— Лучшая часть саботирующих вовсе не за белых. Им претит безыдейность, неравенство, зверства, конечно, но они за какой-то свой социализм. Утопизм не утопизм — беспочвенный, бесформенный и… Не хотят, именно не хотят понимать. — Наташа, будто умываясь, терла лицо худыми руками. — Отбиваются, бросают тяжелые слова: «бескультурье», «жестокость», приводят факты, а они, безусловно, есть. Их не может не быть…
— Папа говорил: жестокость рождает жестокость.
— И это верно.
Наташа перебирала бумаги, что-то искала. Удивительное лицо, волосы уже отрастают и вьются — голова античного юноши. Только подбородок острый очень… Она совсем не здорова еще. И поеживается, будто болит что-то, а спросишь — смеется: «Расправляю освобожденное тело».
Наташа нашла нужное и протянула ей через стол:
— Посмотрите, пожалуйста. Леша прислал маме.
Леша? Больно как. И как далеко, — а нет и года… Взяла листки, сшитые суровой ниткой, печать тусклая, буквы расплылись:
«Инструкция для занятий в отрядах партизанской армии в области духовного воспитания солдат.
Чтобы победить капитал и быть свободными, мы должны создать сознательную, убежденную армию…
Все обязаны везде и всюду действовать так, чтобы привлекать к себе население.

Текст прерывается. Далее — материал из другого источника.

-- ==== Sys2Proof/Laws/Exec.lean ====
section
/-!
SUPPORT. One lemma per instruction: what `exec` calls for it, so that no proof unfolds the dispatch.
-/

set_option Elab.async false

namespace Sys2Proof.Machine
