-- ==== Sys2Proof/Laws/PerInstr.lean ====
section
/-!
SUPPORT. One lemma per constructor of `Instr`: decoding the encoded word of a well-formed instruction gives the instruction
back, and an instruction without a word is a whole step of another agent (family Encodes of LAWS.json).
-/

set_option Elab.async false

namespace Sys2Proof.Laws

/-! ## Fields -/

/-- The fields of a packed word are the fields (Table 2.1). -/
theorem fieldsOf_packFields (F : Fields) : fieldsOf (packFields F) = F := by
  obtain ⟨t, m, d, a, b, n⟩ := F
  simp only [fieldsOf, packFields, Fields.mk.injEq]
  refine ⟨?_, ?_, ?_, ?_, ?_, ?_⟩ <;>
    (apply BitVec.eq_of_getLsbD_eq; intro i hi; simp only [BitVec.getLsbD_extractLsb', BitVec.getLsbD_append]; grind)

/-- A word whose major or function is not 0 is decoded by its fields. -/
theorem decode_packFields (F : Fields) (h : (F.major == 0 && F.fn == 0) = false) :
    decode (packFields F) = decodeFields F := by
  have hw : (packFields F == 0) = false := by
    cases e : (packFields F == 0) with
    | false => rfl
    | true =>
      have := fieldsOf_packFields F
      rw [eq_of_beq e] at this
      rw [← this] at h
      exact absurd h (by decide)
  simp only [decode, hw, fieldsOf_packFields, h, Bool.false_eq_true, if_false]

/-- Two halves of a ten-bit immediate put together again. -/
theorem join10 (i : BitVec 10) : i.extractLsb' 5 5 ++ i.extractLsb' 0 5 = i := by
  apply BitVec.eq_of_getLsbD_eq; intro k hk; simp only [BitVec.getLsbD_extractLsb', BitVec.getLsbD_append]; grind

/-- Three parts of a fifteen-bit immediate put together again. -/
theorem join15 (i : BitVec 15) : i.extractLsb' 10 5 ++ i.extractLsb' 5 5 ++ i.extractLsb' 0 5 = i := by
  apply BitVec.eq_of_getLsbD_eq; intro k hk; simp only [BitVec.getLsbD_extractLsb', BitVec.getLsbD_append]; grind

/-- A well-formed slot word has an assigned function. -/
theorem fnOk_of_wf {i : Instr} {f : Form} (h : i.wf = true) (e : i.form = some f) : f.fnOk = true := by
  simp only [Instr.wf, e, Form.ok, Bool.and_eq_true] at h
  exact h.1.1.1.1

/-- The values of a 1-bit field. -/
theorem bv1 (x : BitVec 1) : x = 0 ∨ x = 1 := by
  revert x; decide

/-- The values of a 2-bit field. -/
theorem bv2 (x : BitVec 2) : x = 0 ∨ x = 1 ∨ x = 2 ∨ x = 3 := by
  revert x; decide

/-- The values of a 3-bit field. -/
theorem bv3 (x : BitVec 3) : x = 0 ∨ x = 1 ∨ x = 2 ∨ x = 3 ∨ x = 4 ∨ x = 5 ∨ x = 6 ∨ x = 7 := by
  revert x; decide

/-- The values of a 5-bit field. -/
theorem bv5 (x : BitVec 5) : x = 0 ∨ x = 1 ∨ x = 2 ∨ x = 3 ∨ x = 4 ∨ x = 5 ∨ x = 6 ∨ x = 7 ∨ x = 8 ∨ x = 9 ∨ x = 10 ∨ x = 11 ∨ x = 12 ∨ x = 13 ∨ x = 14 ∨ x = 15 ∨ x = 16 ∨ x = 17 ∨ x = 18 ∨ x = 19 ∨ x = 20 ∨ x = 21 ∨ x = 22 ∨ x = 23 ∨ x = 24 ∨ x = 25 ∨ x = 26 ∨ x = 27 ∨ x = 28 ∨ x = 29 ∨ x = 30 ∨ x = 31 := by
  revert x; decide

/-- The statement of the family: the word of a well-formed instruction decodes to it. -/
def Encodes.Statement (i : Instr) : Prop :=
  i.wf = true →
    match encode i with
    | some w => decode w = .ok i
    | none => i.form = none
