-- ==== Sys2Proof/Tests/Slice0.lean ====
section
/-!
SUPPORT. Tests: words of the spec's worked encodings and of its encoding tables, ill-formed terms, single steps on small states,
and for each statement that has hypotheses a witness, a state and operands that meet them.
-/

set_option Elab.async false
set_option maxRecDepth 100000

namespace Sys2Proof.Tests

open Sys2Proof Sys2Proof.Machine Sys2Proof.Claims

/-! ## Words -/

/-- The worked slot encodings of spec/02 to spec/17. (Spec/15 prints 0x0733F001 for `mchk ac1, k0` beside the fields trig 1, major 0x33, d 1,
a 28, function 1, which make 0x0730F001: log entry 26.) -/
theorem test_worked_words :
    decode 0x2481C3FB = .ok (.addi 9 3 16 0x3FB) ∧ decode 0x14194001 = .ok (.fwd 5 18 16) ∧
    decode 0x30CC8CA1 = .ok (.pand 12 25 3 5) ∧ decode 0x0A02078B = .ok (.ld 2 4 1 28 1 3) ∧
    decode 0x0241A9EA = .ok (.ldf 0 3 10 15 1 1) ∧ decode 0x1D128BA4 = .ok (.ffmaF32 7 5 2 29 0) ∧
    decode 0x0DB3044C = .ok (.mxqE4m3 3 6 1 2 0) ∧ decode 0x06C008A3 = .ok (.sgo 1 2 5) ∧
    decode 0x12D00C21 = .ok (.cpy 4 3 1) ∧ decode 0x1B00D201 = .ok (.mma 6 1 20 16 1) ∧
    decode 0x23204C04 = .ok (.mdrnBf16 8 0 19 0) ∧ decode 0x0F600801 = .ok (.launch 3 2) ∧
    decode 0x17720C05 = .ok (.rget 5 4 3) ∧ decode 0x0B828401 = .ok (.sealR 2 5 1) ∧
    decode 0x03900002 = .ok (.hret 0) ∧ decode 0x07A05261 = .ok (.scout 1 0 20 19) ∧
    decode 0x0BA37003 = .ok (.threshTop 2 6 28 0) ∧ decode 0x13B00861 = .ok (.pgsel 4 2 3) ∧
    decode 0x27CB8862 = .ok (.hins 9 23 2 3) ∧ decode 0x0730F001 = .ok (.mchk 1 1 28) ∧
    decode 0x1B10D002 = .ok (.maclLd 6 1 20) ∧ decode 0x1F20C001 = .ok (.mdrnF32 7 1 16) ∧
    decode 0x16F07005 = .ok (.rmwcfg 5 28 0) ∧ decode 0x1AF78441 = .ok (.gsendEnt0 6 15 1 2) := by
  repeat' (first | rfl | apply And.intro)

/-- The worked trigger of spec/02: iq0 named and primary, tag bit 2 clear, e0 set, no guard, e1 set at the fire. -/
theorem test_worked_trigger :
    Trig.ofWord 0x000011C040402041 =
      { inq := 1, prim := true, tagv := 0, tagm := 4, bfix := false, outq := 0, stm := 1, stv := 1, gsel := 7, gneg := false
        gall := false, sset := 2, sclr := 0, otag := 0 } := by decide

/-- The fields of the trigger of spec/17: iq4, tags 01xx, bank 0, state bits 0 to 3 equal to 6, no guard, e0 set. -/
theorem test_worked_trigger_tags :
    Trig.ofWord 0x000009C183C0E250 =
      { inq := 16, prim := true, tagv := 4, tagm := 12, bfix := true, outq := 0, stm := 15, stv := 6, gsel := 7, gneg := false
        gall := false, sset := 1, sclr := 0, otag := 0 } := by decide

/-- A word of each major from its field layout in Table 2.1 and the function tables: majors 0x00 to 0x0F. -/
theorem test_words_element :
    decode 0x94000001 = .ok (.nop 37) ∧
    decode 0x94194001 = .ok (.fwd 37 18 16) ∧
    decode 0x942C8401 = .ok (.cfgsw 37 25 1) ∧
    decode 0x94300041 = .ok (.ctok 37 2) ∧
    decode 0x94418401 = .ok (.mov 37 3 1) ∧
    decode 0x94518155 = .ok (.movi 37 3 341) ∧
    decode 0x94618155 = .ok (.movl 37 3 341) ∧
    decode 0x94718441 = .ok (.add 37 3 1 2) ∧
    decode 0x94818555 = .ok (.addi 37 3 1 341) ∧
    decode 0x94918441 = .ok (.mul 37 3 1 2) ∧
    decode 0x94AC8441 = .ok (.ceq 37 25 1 2) ∧
    decode 0x94B18555 = .ok (.andi 37 3 1 341) ∧
    decode 0x94CC90A1 = .ok (.pand 37 25 4 5) ∧
    decode 0x94D18441 = .ok (.bcast 37 3 1 2) ∧
    decode 0x94E18401 = .ok (.cset 37 3 1) ∧
    decode 0x94F18401 = .ok (.popc 37 3 1) := by
  repeat' (first | rfl | apply And.intro)

/-- A word of each major from its field layout in Table 2.1 and the function tables: majors 0x10 to 0x1F. -/
theorem test_words_vector :
    decode 0x95018446 = .ok (.faddF32 37 3 1 2 2) ∧
    decode 0x95118446 = .ok (.ffmaF32 37 3 1 2 2) ∧
    decode 0x95218441 = .ok (.fminF32 37 3 1 2) ∧
    decode 0x95318446 = .ok (.faddBf16x2 37 3 1 2 2) ∧
    decode 0x95418446 = .ok (.faddF16x2 37 3 1 2 2) ∧
    decode 0x95518446 = .ok (.fdot2Bf16 37 3 1 2 2) ∧
    decode 0x956C8441 = .ok (.fceqF32 37 25 1 2) ∧
    decode 0x95718401 = .ok (.fclassF32 37 3 1) ∧
    decode 0x95818421 = .ok (.cvtF32Bf16 37 3 1 1) ∧
    decode 0x95918406 = .ok (.cvtS32F32 37 3 1 2) ∧
    decode 0x95A19041 = .ok (.cvtStochBf16x2F32 37 3 4 2) ∧
    decode 0x95B18401 = .ok (.mxscE4m3 37 3 1) ∧
    decode 0x95C18401 = .ok (.frcpF32 37 3 1) ∧
    decode 0x95D18401 = .ok (.frmaxF32 37 3 1) ∧
    decode 0x95E18401 = .ok (.iradd 37 3 1) ∧
    decode 0x95F18401 = .ok (.fgetexpF32 37 3 1) := by
  repeat' (first | rfl | apply And.intro)

/-- A word of each major from its field layout in Table 2.1 and the function tables: majors 0x20 to 0x2B. -/
theorem test_words_memory :
    decode 0x9601844B = .ok (.ld 37 3 1 2 1 3) ∧
    decode 0x9610044B = .ok (.st 37 1 2 1 3) ∧
    decode 0x96218443 = .ok (.ldg 37 3 1 2 3) ∧
    decode 0x96300443 = .ok (.stg 37 1 2 3) ∧
    decode 0x9641844A = .ok (.ldf 37 3 1 2 1 1) ∧
    decode 0x96500441 = .ok (.touchX 37 1 2) ∧
    decode 0x96618441 = .ok (.aaddX 37 3 1 2) ∧
    decode 0x96718441 = .ok (.axchX 37 3 1 2) ∧
    decode 0x96818041 = .ok (.falloc 37 3 2) ∧
    decode 0x96900001 = .ok (.otokFork 37) ∧
    decode 0x96A18441 = .ok (.arvX 37 3 1 2) ∧
    decode 0x96B00401 = .ok (.ioread 37 1) := by
  repeat' (first | rfl | apply And.intro)

/-- A word of each major from its field layout in Table 2.1 and the function tables: majors 0x2C to 0x33. -/
theorem test_words_commands :
    decode 0x96C00441 = .ok (.scfg 37 1 2) ∧
    decode 0x96D00441 = .ok (.cpy 37 1 2) ∧
    decode 0x96E18401 = .ok (.sbwait 37 3 1) ∧
    decode 0x96F18441 = .ok (.gsendEnt0 37 3 1 2) ∧
    decode 0x9700D201 = .ok (.mma 37 1 20 16 1) ∧
    decode 0x97108001 = .ok (.maclClr 37 1) ∧
    decode 0x97208401 = .ok (.mdrnF32 37 1 1) ∧
    decode 0x97308401 = .ok (.mchk 37 1 1) := by
  repeat' (first | rfl | apply And.intro)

Этого можно достигнуть только хорошим отношением.
Любовь к людям, сострадание и помощь беззащитным должны проглядывать в каждом действии солдата.
Солдат должен быть врагом всяких пороков и преступлений: воровства, пьянства, мародерства, насилия, разврата и т. д.
Каждый солдат должен быть сознательным, корректным и вежливым.
В нашей армии среди самих начальников и среди солдат развито сквернословие. Наш русский язык настолько богат словами и выражениями, что вполне можно обойтись без тех, которые неприятно действуют на слух и даже оскорбляют человека.
Каждый член семьи бережет свое хозяйство, а мы представляем из себя членов общей народной семьи. Поэтому каждый солдат должен охранять и беречь народное хозяйство…»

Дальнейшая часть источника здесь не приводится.